The X-Men franchise tie-in game made for gamers who, on the whole, wouldn't otherwise have given a rat's ass about the X-Men franchise. Plus, Vin Diesel's gravelly, murderous voice… I mean, brrrr. Best of all, this was one of the titles that showed us just how closely and effectively Hollywood and the gaming world could (not) work together to deliver a kick-ass, no-compromises product.īutcher Bay cheated, like any good con would do with a shank made from a toothbrush, and it was not based on the pile of garbage it was named after, but rather as a prequel to the previous good film, Pitch Black. Chronicles of Riddick: Escape from Butcher BayĪ startlingly high-quality atmospheric first-person shooter for the Xbox 360, it shamed other movie-based games into admitting that they sucked by comparison.Ĭhronicles of Riddick: Escape from Butcher Baydid avenging justice, and then some, to the notion of a movie-based game experience, and managed to masterfully combine elements of first-person shooting, puzzle-solving, stealth, melee combat, story-telling, and even survival-horror-worthy levels of dramatic tension-and all delivered without a cluttering HUD. It had gadget-laden, multi-objective-based missions, and it was the four-player, split-screen beanbag-fest that paved the way for the calm, collected, Bond-style smackdown on your console-gaming friends.Ģ. First-person games were coming and going even in those creaky days of N64 yore, but it was the accumulation of little touches that made GoldenEye 007 a good game: The lulling tinkle of bland muzak as one level begins in an elevator-suddenly bursting into the rousing, spy-thriller score when the elevator doors open and the real action begins.

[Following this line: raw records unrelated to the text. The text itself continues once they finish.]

-- ==== Sys2Proof/Machine/Report.lean ====
section
/-! DEFINITION. The outputs of a step that are no state (00_scope.md R14): `StepResult`
(60_exceptions.md R200) and `display_dirty` (40_framebuffer.md R106), computed from the state the step
starts in. -/

namespace Sys2Proof.Machine

/-- The code of a fault (R201, D13). -/
def Fault.code : Fault → Nat
  | .unknownOpcode _ _ => 1
  | .callStackUnderflow _ _ => 2
  | .callStackOverflow _ _ => 3

/-- The address a fault reports (R200). -/
def Fault.addr : Fault → Word
  | .unknownOpcode a _ | .callStackUnderflow a _ | .callStackOverflow a _ => a

/-- The instruction word a fault reports (R200). -/
def Fault.word : Fault → Word
  | .unknownOpcode _ w | .callStackUnderflow _ w | .callStackOverflow _ w => w

/-- `StepResult` (R200, D13). -/
inductive StepResult where
  /-- the instruction completed. -/
  | ok
  /-- Fx0A found no key pressed (R214). -/
  | awaitingInput
  /-- the instruction could not be executed. -/
  | fault (f : Fault)
  deriving DecidableEq, Repr

/-- Both outputs of one step. -/
structure StepReport where
  result : StepResult
  displayDirty : Bool
  deriving DecidableEq, Repr

/-- Whether an instruction finds itself waiting: only Fx0A, and only with no key pressed (R142, R214). -/
def awaitsInput (i : Instr) (s : State) : Bool :=
  match i with
  | .ldKey _ => s.lowestKey.isNone
  | _ => false

/-- Whether an instruction writes the framebuffer (R106). -/
def drawsDisplay : Instr → Bool
  | .cls => true
  | .drw _ _ _ => true
  | _ => false

/-- The outputs of a step that executed `i` in `s` and answered a next state (R142, R106). -/
def reportOf (i : Instr) (s : State) : StepReport :=
  if awaitsInput i s then ⟨.awaitingInput, false⟩ else ⟨.ok, drawsDisplay i⟩

/-- The outputs of the step from `s` (R160, R200, R106). The two `none` arms are never taken: no step is
refused, and a step that answers a next state decoded an instruction. -/
def report (s : State) : Option StepReport :=
  match step s with
  | .fault f => some ⟨.fault f, false⟩
  | .refused _ => none
  | .next _ =>
    match decode s.beginStep.fetchWord with
    | .ok i => some (reportOf i s.beginStep)
    | .error _ => none

end Sys2Proof.Machine
end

PHANTASMIC VAMPIRE UNIVERSE MOVIE
Tense first-person action, great audiovisual presentation, and of course, a chance to be James Bond (even if was 'Brosnan Bond'-and from a movie that had already damn-near dropped off the pop-cultural radar at the time, to boot). The single-handed super-spy hero of N64 first-person gaming. Here's to when things go more or less right. Sometimes, we cringe as a release date approaches, flinching as if from yet another expected kick squaw in the nuts… and instead, we get an okay movie-based game. Some of the worst transgressions are hard to even talk about without shuddering, and not in a good, shivery way (and oh yeah, I'm glaring sullenly at you, Ju-On: The Grudge Haunted House Simulator).īut sometimes… sometimes, the universe (and the games industry) treats us okay. It's a fact-turned-cherished-tradition that the majority of movie-based games suck rocks, and the Truth will never be able to take that away from you. Nobody-least of all one of your humble Game Revolutionaries-wants to strip you of your God-given right to bitch and piss and moan and hate on movie-based video games in general.

We see you sitting there, clenching those gamer-glutes as you prepare to read this.